Check each line of the data, and copy those where "hactive" appears.

--

/-- The entry into FATAL with the chart loaded: FATAL_EV is set, ALIVE falls, and a unit that is not active does nothing more
(R495, R496, R499). -/
theorem State.fltSettle_of_fatal {s : State} (h : s.recValid 2 = true) (hwas : s.rd FLT_STAT_STATE ≠ 2) (hrun : s.inRun = true)
    (hactive : s.isActive = false) :
    s.Settled 2 [FLT_STAT_STATE, FLT_STAT_QUIETING, FLT_STAT_FATAL_EV, FLT_STAT_ALIVE] s.fltSettle ∧
    s.fltSettle.rd FLT_STAT_FATAL_EV = 1 ∧ s.fltSettle.rd FLT_STAT_ALIVE = 0 := by
  have hstate : s.fltFollow.rd FLT_STAT_STATE = 2 := s.fltFollow_state.trans (if_pos h)
  set u := (s.fltFollow.wr FLT_STAT_FATAL_EV 1).quietRestart s.fltFollow.clk.count
  set v := u.wr FLT_STAT_ALIVE 0
  have hphase : v.phase = PH_RUN :=
    (State.rd_wr_apart _ FLT_STAT_ALIVE _ _ (by decide)).trans ((State.rd_wr_apart _ FLT_STAT_FATAL_EV _ _ (by decide)).trans
      ((s.fltFollow_onlyFields.2 CHART_STATUS_PHASE (by decide)).trans (of_decide_eq_true hrun)))
  have hrole : v.role = s.role :=
    (State.rd_wr_apart _ FLT_STAT_ALIVE _ _ (by decide)).trans ((State.rd_wr_apart _ FLT_STAT_FATAL_EV _ _ (by decide)).trans
      (s.fltFollow_onlyFields.2 TOP_STAT_ROLE (by decide)))
  have hreact : u.fatalReaction = v := by
    have hpassive : ¬ v.isActive = true := by simpa only [State.isActive, hrole, Bool.not_eq_true] using hactive
    exact (if_neg (by rw [hphase]; decide)).trans (if_neg hpassive)
  have hsettle : s.fltSettle = v.irqUpdate := by
    simp only [State.fltSettle, if_pos (And.intro hstate hwas)]
    exact congrArg State.irqUpdate hreact
  have hkeep : s.keepsBut v [FLT_STAT_STATE, FLT_STAT_QUIETING, FLT_STAT_FATAL_EV, FLT_STAT_ALIVE] := by
    have hevent := State.keepsBut_wr (f := FLT_STAT_FATAL_EV) (v := 1)
      (State.keepsBut_mono s.fltFollow_onlyFields.2 (gs := [FLT_STAT_STATE, FLT_STAT_QUIETING, FLT_STAT_FATAL_EV, FLT_STAT_ALIVE])
        (by simp)) (by simp)
    exact State.keepsBut_wr (t := u) hevent (by simp)
  rw [hsettle]
  refine ⟨⟨?_, fun g hg => (State.irqUpdate_rd _ g).trans (hkeep g hg), fun a ha => ?_, State.irqUpdate_cells _,
    State.irqUpdate_mem _⟩, ?_, ?_⟩
  · rw [State.irqUpdate_rd, State.rd_wr_apart _ _ _ _ (by decide)]
    exact (State.rd_wr_apart _ FLT_STAT_FATAL_EV _ _ (by decide)).trans hstate
  · rw [State.irqUpdate_rdW]
    exact (State.rdW_wr_ne _ FLT_STAT_ALIVE _ ha).trans ((State.rdW_wr_ne _ FLT_STAT_FATAL_EV _ ha).trans (s.fltFollow_rdW ha))
  · rw [State.irqUpdate_rd, State.rd_wr_apart _ _ _ _ (by decide)]
    exact State.rd_wr_same _ FLT_STAT_FATAL_EV _ (by decide)
  · rw [State.irqUpdate_rd]
    exact State.rd_wr_same _ FLT_STAT_ALIVE _ (by decide)

end Sys2Proof.Machine
end

section
/-! What the commands of the fault unit leave (R485 to R499, R503): a raise in its record, a record that moves up, an acknowledge, the end of
the quiet period, and a Skerry's latches. -/

namespace Sys2Proof.Machine
open Sys2Proof

/-! ### A raise is counted -/

/-- The numbers of the sources lie below 768 (R486). -/
theorem isSource_lt {id : Nat} (h : isSource id = true) : id < 768 := by
  have hlisted : ∀ l ∈ [srcUncorrected, srcFatal, srcCorrectedLatched, srcCorrectedUnlatched], ∀ i ∈ l, i < 768 := by decide
  simp only [isSource, Bool.or_eq_true, Bool.and_eq_true, decide_eq_true_eq, List.contains_iff_mem] at h
  obtain (((⟨⟨⟨hblock, -⟩, -⟩, -⟩ | h) | h) | h) | h := h
  · omega
  all_goals exact hlisted _ (by simp) id h

/-- A word that counts the raises of source `id`. -/
abbrev CountWord (id a : Nat) : Prop := a = A_FLT_BLK_CAUSE (id / 32) ∨ a = A_FLT_CNT id

/-- A raise sets its bit in its block's causes, and counts (R487, R500). -/
theorem State.countRaise_spec (s : State) {r : Raise} (hid : r.id < 768) : s.WritesIn (CountWord r.id) (s.countRaise r) ∧
    (s.countRaise r).flt = s.flt ∧ (s.countRaise r).rd (FLT_CNT r.id) = min (s.rd (FLT_CNT r.id) + 1) (2 ^ 16 - 1) ∧
    bitOf ((s.countRaise r).rd (FLT_BLK_CAUSE (r.id / 32))) (r.id % 32) = true := by
  have happart : A_FLT_BLK_CAUSE (r.id / 32) ≠ A_FLT_CNT r.id := by simp only [A_FLT_BLK_CAUSE, A_FLT_CNT]; omega
  set w := bitsPut (s.rdW (A_FLT_BLK_CAUSE (r.id / 32))) (r.id % 32) 1 1 with hw
  have hcount : s.countRaise r = (s.wrW (A_FLT_BLK_CAUSE (r.id / 32)) w).inc (FLT_CNT r.id) := rfl
  have hcause : (s.countRaise r).rdW (A_FLT_BLK_CAUSE (r.id / 32)) = w := by
    rw [hcount, State.inc, State.cnt, State.rdW_wr_ne _ _ _ happart.symm, State.rdW_wrW_same]
  refine ⟨((State.WritesIn.refl _ s).wrW _ (.inl rfl)).wr (f := FLT_CNT r.id) _ (.inr rfl), rfl, ?_, ?_⟩
  · rw [hcount, State.inc, State.rd_cnt_same _ _ _ (by simp only [FLT_CNT]; decide), State.rd_wrW_ne _ _ _ happart]
    rfl
  · rw [State.rd, FLT_BLK_CAUSE, hcause, bitOf_eq_testBit, testBit_bitsOf, hw, getLsbD_bitsPut _ _ _ _ _ (by dsimp only; omega)]
    simp [Nat.mod_lt]

/-- A raise counted, and seen by the recorder's FAULT engines (R437, R487). -/
def State.noteRaise (s : State) (r : Raise) : State := (s.countRaise r).recFault (0 ||| 2 ^ (s.countRaise r).srcClass r.id)

/-- The words that a raise of source `id` writes before its record is filled. -/
abbrev NoteWord (id a : Nat) : Prop := RouteWord a ∨ CountWord id a

/-- The words up to DMA lie below the fault unit's. -/
theorem not_routeWord {a : Nat} (h : A_FLT_CTRL ≤ a) : ¬ RouteWord a := fun hroute => absurd hroute.2 (Nat.not_lt.mpr h)

theorem State.noteRaise_spec (s : State) {r : Raise} (hid : r.id < 768) : s.WritesIn (NoteWord r.id) (s.noteRaise r) ∧
    (s.noteRaise r).flt = s.flt ∧ (s.noteRaise r).rd (FLT_CNT r.id) = min (s.rd (FLT_CNT r.id) + 1) (2 ^ 16 - 1) ∧
    bitOf ((s.noteRaise r).rd (FLT_BLK_CAUSE (r.id / 32))) (r.id % 32) = true := by
  obtain ⟨hwrites, hflt, hcnt, hcause⟩ := s.countRaise_spec hid
  have hrec := (s.countRaise r).recFault_routed (0 ||| 2 ^ (s.countRaise r).srcClass r.id)
  refine ⟨(hwrites.mono fun _ => .inr).trans (hrec.toWritesIn.mono fun _ => .inl), hrec.flt.trans hflt, ?_, ?_⟩
  · exact (hrec.rd (not_routeWord (by simp only [FLT_CNT, A_FLT_CNT, A_FLT_CTRL]; omega))).trans hcnt
  · rw [State.noteRaise, hrec.rd (not_routeWord (by simp only [FLT_BLK_CAUSE, A_FLT_BLK_CAUSE, A_FLT_CTRL]; omega))]
    exact hcause

/-! ### A raise in a free record -/

/-- A raise as it goes to its record, of its source's own class. -/
def Raise.fault (r : Raise) : FaultIn := ⟨r.id, r.info, r.ct, r.edge, 0⟩

theorem State.faultsOf_single {s : State} {r : Raise} (hlatched : s.srcLatched r.id = true) (k : Nat) :
    s.faultsOf [r] k = if s.srcClass r.id = k then [r.fault] else [] := by
  by_cases hclass : s.srcClass r.id = k <;> simp [State.faultsOf, hlatched, hclass, Raise.fault]

theorem State.judgeClass_nil (s : State) (k : Nat) : s.judgeClass k [] = (s, []) := rfl

/-- A fault whose record is free fills it, unless the record's timer moved it up on this edge (R488, R494). -/
theorem State.judgeClass_of_free {s : State} {k : Nat} {f : FaultIn} (hfree : s.recValid k = false)
    (hmoved : k < 2 → tget (fun _ => 0) s.flt.moved k ≠ f.edge + 2) :
    ∃ q, s.judgeClass k [f] = (((s.setFlt q).fillRec k f false).fireRoute 0x40, []) := by
  have hquiet : ∃ q, (if k ≥ 1 then s.quietRestart (f.edge + 1) else s) = s.setFlt q ∧ q.moved = s.flt.moved := by
    split
    · exact ⟨_, rfl, rfl⟩
    · exact ⟨s.flt, rfl, rfl⟩
  obtain ⟨q, hquiet, hq⟩ := hquiet
  have hstill : ¬ (tget (fun _ => 0) (s.setFlt q).flt.moved k = f.edge + 2 ∧ k < 2) := fun h => hmoved h.2 (hq ▸ h.1)
  have hfree' : (s.setFlt q).recValid k = false := hfree
  refine ⟨q, ?_⟩
  simp only [State.judgeClass, lowerId, hquiet, if_neg hstill, hfree', Bool.not_false, if_true, List.length_singleton,
    gt_iff_lt, Nat.lt_irrefl, decide_false]

/-- One latched raise whose record is free is what fills it (R488, R489). -/
theorem State.judgeEdge_single {s : State} {r : Raise} {c : Nat} (hc : c < 3) (hlatched : (s.noteRaise r).srcLatched r.id = true)
    (hclass : (s.noteRaise r).srcClass r.id = c) (hfree : (s.noteRaise r).recValid c = false)
    (hmoved : c < 2 → tget (fun _ => 0) (s.noteRaise r).flt.moved c ≠ r.edge + 2) :
    ∃ q, s.judgeEdge [r] = (((s.noteRaise r).setFlt q).fillRec c r.fault false).fireRoute 0x40 := by
  obtain ⟨q, hfill⟩ := State.judgeClass_of_free (f := r.fault) hfree hmoved
  have hfaults := State.faultsOf_single hlatched
  have hjudge : s.judgeEdge [r] = (let t := s.noteRaise r
      let low := t.judgeClass 0 (t.faultsOf [r] 0)
      let mid := low.1.judgeClass 1 (t.faultsOf [r] 1 ++ low.2)
      (mid.1.judgeClass 2 (t.faultsOf [r] 2 ++ mid.2)).1) := rfl
  refine ⟨q, ?_⟩
  simp only [hjudge, hfaults, hclass]
  obtain rfl | rfl | rfl : c = 0 ∨ c = 1 ∨ c = 2 := by omega
  all_goals simp [hfill, State.judgeClass_nil]

/-- The words that a raise of source `id` in record c writes. -/
abbrev RaiseWord (id c a : Nat) : Prop := NoteWord id a ∨ RecWord c a

/-- `t` is `s` with raise `r` counted and stored in record c. -/
structure State.Recorded (s : State) (r : Raise) (c : Nat) (t : State) : Prop where
  writes : s.WritesIn (RaiseWord r.id c) t
  valid : t.rd (FLT_REC0_VALID c) = 1
  source : t.rd (FLT_REC0_ID c) = r.id
  info : t.rd (FLT_REC1 c) = r.info % 2 ^ 32
  count : t.rd (FLT_CNT r.id) = min (s.rd (FLT_CNT r.id) + 1) (2 ^ 16 - 1)
  cause : bitOf (t.rd (FLT_BLK_CAUSE (r.id / 32))) (r.id % 32) = true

--

- Response box:
    (hactive : s.isActive = false) :
    have hpassive : ¬ v.isActive = true := by simpa only [State.isActive, hrole, Bool.not_eq_true] using hactive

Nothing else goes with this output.